- WORK REQUIRED
Lines below starting with the line with "maxInt (((s.sensor n).neigh.filter" and going on through the line with "def State.disagree (s" must be output exactly; the rest of the records must be left out.
INFORMATION PROVIDED section start
-- ==== Sys2Proof/Machine/Monitor.lean ====
section
/-! DEFINITION. Monitor converters, rails, bias drivers, sensors, throttle levels and thermal shutdown (ch. 13). -/

namespace Sys2Proof.Machine

/-! ## Throttle levels (R393 to R396) -/

/-- Threshold of a level in 1/64 °C (Table 103). -/
def threshold : Nat → Int
  | 1 => 6400
  | 2 => 6912
  | _ => 7360

/-- The highest level whose threshold, less `d`, a temperature meets. -/
def levelMet (tj d : Int) : Nat :=
  if 7360 - d ≤ tj then 3 else if 6912 - d ≤ tj then 2 else if 6400 - d ≤ tj then 1 else 0

/-- The level of a half after a round: `first` without a prior level, `est` never relaxed (R393, R396). -/
def nextLevel (old : Nat) (tj : Int) (first est : Bool) : Nat :=
  let up := levelMet tj 0
  if first || decide (old < up) then up
  else if old = 0 || est then old
  else if tj < threshold old - 256 then levelMet tj 256
  else old

/-- LEVEL of a half in SU_THERM_STAT. -/
def levelFld (h : Nat) : Fld := if h = 0 then Rg.THERM_STAT_LEVEL_H0 else Rg.THERM_STAT_LEVEL_H1

/-- ARR of H0 and H1, ENG of H0 and H1: their present frequencies in % of nominal. -/
def clkFld (n : Nat) : Fld := match n with
  | 0 => Rg.CLK_STAT_ARR_H0
  | 1 => Rg.CLK_STAT_ARR_H1
  | 2 => Rg.CLK_STAT_ENG_H0
  | _ => Rg.CLK_STAT_ENG_H1

/-- A logic clock has a setting to ramp to (R286). -/
def State.clkGoal (s : State) (n v : Nat) : State := { s with clkTo := tset (fun _ => 100) s.clkTo n v }

/-- The logic clocks that run ramp by 1 % of nominal, at most once in a µs (R286). -/
def State.rampClocks (s : State) : State :=
  if s.time.now % 492 = 0 then
    (List.range 4).foldl (fun s n =>
      let v := s.raw (clkFld n)
      let aim := tget (fun _ => 100) s.clkTo n
      if v = 0 ∨ v = aim then s else s.setF (clkFld n) (if v < aim then v + 1 else v - 1)) s
  else s

/-- The island of a half runs again, from 50 % as after a wake (R484, log 84). -/
def State.arrTick (s : State) : State :=
  (List.range 2).foldl (fun s h =>
    if tget (fun _ => 0) s.rel.arrAt h = s.time.now ∧ s.raw (clkFld h) = 0 ∧ s.dom h 0 ≤ 1 then s.setF (clkFld h) 50 else s) s

/-- The settings of Table 71 at a level. -/
def State.clkTargets (s : State) (level : Nat) : Nat × Nat :=
  let cap := 5 * s.f Rg.CLK_CFG_ENG_CAP
  (if level < 2 then 100 else 90, min cap (if level = 0 then 100 else if level = 1 then 75 else 50))

/-- ARR and ENG take the settings of the device level. -/
def State.throttleClocks (s : State) : State :=
  let (arr, eng) := s.clkTargets (s.raw Rg.THERM_STAT_LEVEL)
  (((s.clkGoal 0 arr).clkGoal 1 arr).clkGoal 2 eng).clkGoal 3 eng

/-- T3 back-off is ordered on or off for every carrier, at its next slot boundary. -/
def State.orderBackoff (s : State) (on : Bool) : State :=
  (List.range 4).foldl (fun s c =>
    let v := tget (fun _ => 0) s.backoff c
    let w := if on then (if v = 0 then 2 else if v = 3 then 1 else v) else if v = 1 then 3 else if v = 2 then 0 else v
    { s with backoff := tset (fun _ => 0) s.backoff c w }) s

/-- REDUCE_LOAD as message and as event (R394). -/
def State.reduceLoad (s : State) (level : Nat) : State :=
  let n := if 2 ≤ level then s.f Rg.THERM_CFG_REDUCE_STREAMS else 64
  ((s.sendMsg s.msgHalf 0x0003 (beBytes 1 level ++ zeros 1 ++ beBytes 2 n)).raise s.lead Ev.REDUCE_LOAD 0 [level, n]).mapMon 0 fun m =>
    { m with reduceAt := if 2 ≤ level then some s.time.now else none }

/-- A half's Tj as an event argument. -/
def State.tjArg (s : State) (h : Nat) : Nat := argInt ((s.monOf h).tj.getD 0)

/-- The device level follows the halves' (R33), with its actions (Table 103). -/
def State.deviceLevel (s : State) : State :=
  let old := s.raw Rg.THERM_STAT_LEVEL
  let new := max (s.raw Rg.THERM_STAT_LEVEL_H0) (s.raw Rg.THERM_STAT_LEVEL_H1)
  if new = old then s
  else
    let s := s.setF Rg.THERM_STAT_LEVEL new
    let s := if old < new then s.bump (Rg.C_THROTTLE_UP 0) 1 else s
    let s := s.raise s.lead Ev.THROTTLE 0 [new, s.tjArg 0, s.tjArg 1]
    let s := s.throttleClocks
    let s := if 2 ≤ new then s.alert Rg.ALERT_STAT_THERM else s.setF Rg.ALERT_STAT_THERM 0
    let s := if new = 3 then s.orderBackoff true else if old = 3 then s.orderBackoff false else s
    if 2 ≤ new ∨ 2 ≤ old then s.reduceLoad new else s

/-! ## Converters (R368 to R375) -/

/-- A sensor. -/
def State.sensor (s : State) (n : Nat) : SensSt := tget (fun _ => SensSt.reset) s.sens n

/-- Change a sensor. -/
def State.mapSens (s : State) (n : Nat) (f : SensSt → SensSt) : State :=
  { s with sens := tset (fun _ => SensSt.reset) s.sens n (f (s.sensor n)) }

/-- A conversion (R368): its code and OVER, from its input in codes before saturation. -/
def adcCode (x : Int) : Nat × Bool := if x < 0 then (0, true) else if 262143 < x then (0x3FFFF, true) else (x.toNat, false)

/-- The round value of a channel from its 2^OVS conversions, and how many of them set OVER (R370): the sum shifted right, or the
saturated code. -/
def roundValue (ovs : Nat) (l : List Int) : Nat × Nat :=
  let cs := (List.range (2 ^ ovs)).map fun i => adcCode (nth l i 0)
  match cs.filter (·.2) with
  | [] => ((cs.map (·.1)).sum >>> ovs, 0)
  | o => ((o.headD (0, true)).1, o.length)

/-- The value of a code of a channel in the unit of Table 96: a sensor's through its two-point trim, a rail's through its
divider, a readback's over ±6.0 V, and the others' over 0 to 2.5 V. -/
def State.chanValue (s : State) (h ch code : Nat) : Int :=
  let full (v : Int) : Int := asr (v * code) 18
  if ch < 26 then
    let x := s.sensor (26 * h + ch)
    if x.c1 = x.c0 then x.t0 else x.t0 + ((code : Int) - x.c0) * (x.t1 - x.t0) / (x.c1 - x.c0)
  else if 32 ≤ ch ∧ ch ≤ 47 then full (nth (s.monOf h).div (ch - 32) 0)
  else if 112 ≤ ch ∧ ch ≤ 179 then full 12000000 - 6000000
  else full 2500000

/-- Raise an event at most once per key in `ticks`, where its subject alone does not tell the items apart. -/
def State.raiseKeyed (s : State) (half code subject key ticks : Nat) (args : List Nat) : State :=
  match (s.rate code key).last with
  | some t => if s.time.now < t + ticks then s else (s.setRate code key ⟨some s.time.now, 0⟩).raise half code subject args
  | none => (s.setRate code key ⟨some s.time.now, 0⟩).raise half code subject args

/-- Conversions of a channel set OVER (R368). -/
def State.monOver (s : State) (h ch n : Nat) : State :=
  if n = 0 then s
  else (s.bump (Rg.C_MON_OVER h) n).raiseKeyed h Ev.MON_OVER ch (h * 256 + ch) Config.ticksPerSecond [h]

/-- Retire a converter; the resting one takes its place at once (R375). -/
def State.retireMc (s : State) (h i : Nat) : State :=
  if tget (fun _ => false) s.rel.mcRet (3 * h + i) then s
  else
    let s := s.mapRel fun r => { r with mcRet := tset (fun _ => false) r.mcRet (3 * h + i) true }
    let m := s.monOf h
    let served := m.inService.contains i
    let rest := m.inService.filter fun x => !(x == i)
    let s := s.mapMon h fun m => { m with inService := rest ++ m.resting.toList.filter (fun x => !(x == i)), resting := none }
    let s := (s.bump (Rg.C_MC_RETIRED h) 1).raise h Ev.MC_RETIRED (3 * h + i) []
    let s := if served && m.resting.isSome then s.spareIn h else s
    let s := ((s.exhaust h 6).logFault 6 (3 * h + i)).evalRel
    if (s.monOf h).inService = [] then ((s.mapMon h fun m => { m with hot := true }).setF (levelFld h) 3).deviceLevel else s

/-- A converter's results for channels 26 and 27 and the test DAC stand more than 0.02 % of full scale from the factory values
(R374). -/
def State.katBad (s : State) (h : Nat) (l : List Int) : Bool :=
  let m := s.monOf h
  [(0, 0), (1, 1), (2, 2 + m.dacK)].any fun x =>
    decide (2 * 262144 < 10000 * (((adcCode (nth l x.1 0)).1 : Int) - nth m.ref x.2 0).natAbs)

/-- The check of a round (R374), at the test-DAC codes in rotation: two failing rounds running retire a converter; both failing
at once retire neither. -/
def State.monCheck (s : State) (h : Nat) (l : List (Nat × List Int)) : State :=
  if !s.on Rg.MON_CFG_KAT_EN then s
  else
    let ins := (s.monOf h).inService
    let bad := ins.filter fun i => s.katBad h (((l.find? fun x => x.1 == i).map (·.2)).getD [])
    let s := s.mapMon h fun m => { m with dacK := (m.dacK + 1) % 8 }
    if decide (2 ≤ ins.length) && ins.all bad.contains then s.raise h Ev.MON_REF_FAULT h []
    else
      ins.foldl (fun s i =>
        let n := if bad.contains i then tget (fun _ => 0) (s.monOf h).katRun i + 1 else 0
        let s := s.mapMon h fun m => { m with katRun := tset (fun _ => 0) m.katRun i n }
        if 2 ≤ n then s.retireMc h i else s) s

/-- The end of a rest (R373): a converter whose calibration fails on two rests running is retired. -/
def State.restResult (s : State) (h i : Nat) (fail : Bool) : State :=
  let n := if fail then tget (fun _ => 0) (s.monOf h).restRun i + 1 else 0
  let s := s.mapMon h fun m => { m with restRun := tset (fun _ => 0) m.restRun i n }
  if 2 ≤ n then s.retireMc h i else s

/-- The exchange at the end of a round (R373): the converter that has rested enters service with its new trims. -/
def State.monRotate (s : State) (h : Nat) (trim : Option (List Int)) : State :=
  match (s.monOf h).resting with
  | some r =>
    if !s.on Rg.MON_CFG_ROT_EN then s
    else
      let s := s.restResult h r trim.isNone
      match (s.monOf h).resting, (s.monOf h).inService with
      | some r, x :: l => s.mapMon h fun m =>
          { m with inService := l ++ [r], resting := some x, trim := tset (fun _ => []) m.trim r (trim.getD (tget (fun _ => []) m.trim r)) }
      | _, _ => s
  | none => s

/-! ## Rails (R377) -/

/-- Rail, in SU_RAIL_STAT order, and nominal mV of each rail point (Table 97). -/
def railPoints : List (Nat × Int) := [0, 0, 0, 0, 1, 1, 2, 2, 3, 4, 5, 5, 6, 7, 8, 9].zip railNominal

/-- Rail points outside 3 % of nominal warn; the register shows both halves' last rounds. -/
def State.railWarn (s : State) (h : Nat) (mv : List Int) : State :=
  let out := (railPoints.zip mv).filter fun x => decide (3 * x.1.2.natAbs < 100 * (x.2 - x.1.2).natAbs)
  let mask := maskNat 10 fun i => out.any fun x => x.1.1 == i
  let s := s.mapMon h fun m => { m with warn := mask }
  let s := s.setF Rg.RAIL_STAT_WARN (Nat.lor (s.monOf 0).warn (s.monOf 1).warn)
  out.foldl (fun s x => (s.bump (Rg.C_RAIL_WARN h) 1).raiseOnce h Ev.RAIL_WARN x.1.1 Config.ticksPerSecond [argInt x.2]) s

/-! ## Sensors (R389 to R392) -/

/-- The sensors of a half. -/
def halfSensors (h : Nat) : List Nat := (List.range 26).map (· + 26 * h)

/-- The greatest of a list. -/
def maxInt : List Int → Option Int
  | [] => none
  | x :: r => match maxInt r with
    | some y => some (if x < y then y else x)
    | none => some x

/-- M_s: the maximum reading of the healthy neighbours. -/
def State.neighMax (s : State) (n : Nat) : Option Int :=
  maxInt (((s.sensor n).neigh.filter fun k => !(s.sensor k).failed).map fun k => (s.sensor k).reading)

/-- T_s - M_s - o_s in 1/4,096 °C; none without a healthy neighbour. -/
def State.deviation (s : State) (n : Nat) : Option Int :=
  (s.neighMax n).map fun m => 64 * ((s.sensor n).reading - m) - (s.sensor n).offset

/-- The disagreement of a sensor (R390); 0 where it has no healthy neighbour. -/
def State.disagree (s : State) (n : Nat) : Nat := ((s.deviation n).getD 0).natAbs

/-- The FAILED bit of a sensor. -/
def State.setFailBit (s : State) (n : Nat) (b : Bool) : State :=
  if n < 32 then s.setBit Rg.SENS_FAIL0_FAILED n b else s.setBit Rg.SENS_FAIL1_FAILED (n - 32) b

/-- A sensor's self-check (R390): the ratio of its readings at the two bias currents lies outside its window. -/
def State.selfFails (s : State) (h n : Nat) (pairs : List (Nat × Nat)) : Bool :=
  let x := s.sensor n
  let (a, b) := nth pairs (n - 26 * h) (0, 0)
  decide (65536 * a < x.lo * b) || decide (x.hi * b < 65536 * a)

/-- Judge one healthy sensor (R390): 6 °C is 24,576. -/
def State.judgeSensor (s : State) (h n : Nat) (pairs : List (Nat × Nat)) : State :=
  let run := if 24576 < s.disagree n then (s.sensor n).badRun + 1 else 0
  let s := s.mapSens n fun x => { x with badRun := run }
  let why := if 2 ≤ run then 1 else if s.selfFails h n pairs then 2 else 0
  if why = 0 then s
  else
    let s := (s.mapSens n fun x => { x with failed := true, okRun := 0 }).setFailBit n true
    ((s.bump (Rg.C_SENS_FAIL h) 1).raise h Ev.SENSOR_FAIL n [why]).evalRel

/-- The sensor of greatest disagreement among some. -/
def State.worst (s : State) : List Nat → Option Nat
  | [] => none
  | n :: r => match s.worst r with
    | some k => some (if s.disagree n < s.disagree k then k else n)
    | none => some n

/-- Judge sensors in order of decreasing disagreement, each failed one removed before the next is judged (R390). -/
def judgeSensors (h : Nat) (pairs : List (Nat × Nat)) : Nat → List Nat → State → State
  | 0, _, s => s
  | k + 1, l, s => match s.worst l with
    | some n => judgeSensors h pairs k (l.filter fun x => !(x == n)) (s.judgeSensor h n pairs)
    | none => s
INFORMATION PROVIDED section end
- RESPONSE
  maxInt (((s.sensor n).neigh.filter fun k => !(s.sensor k).failed).map fun k => (s.sensor k).reading)

/-- T_s - M_s - o_s in 1/4,096 °C; none without a healthy neighbour. -/
def State.deviation (s : State) (n : Nat) : Option Int :=
  (s.neighMax n).map fun m => 64 * ((s.sensor n).reading - m) - (s.sensor n).offset

/-- The disagreement of a sensor (R390); 0 where it has no healthy neighbour. -/
def State.disagree (s : State) (n : Nat) : Nat := ((s.deviation n).getD 0).natAbs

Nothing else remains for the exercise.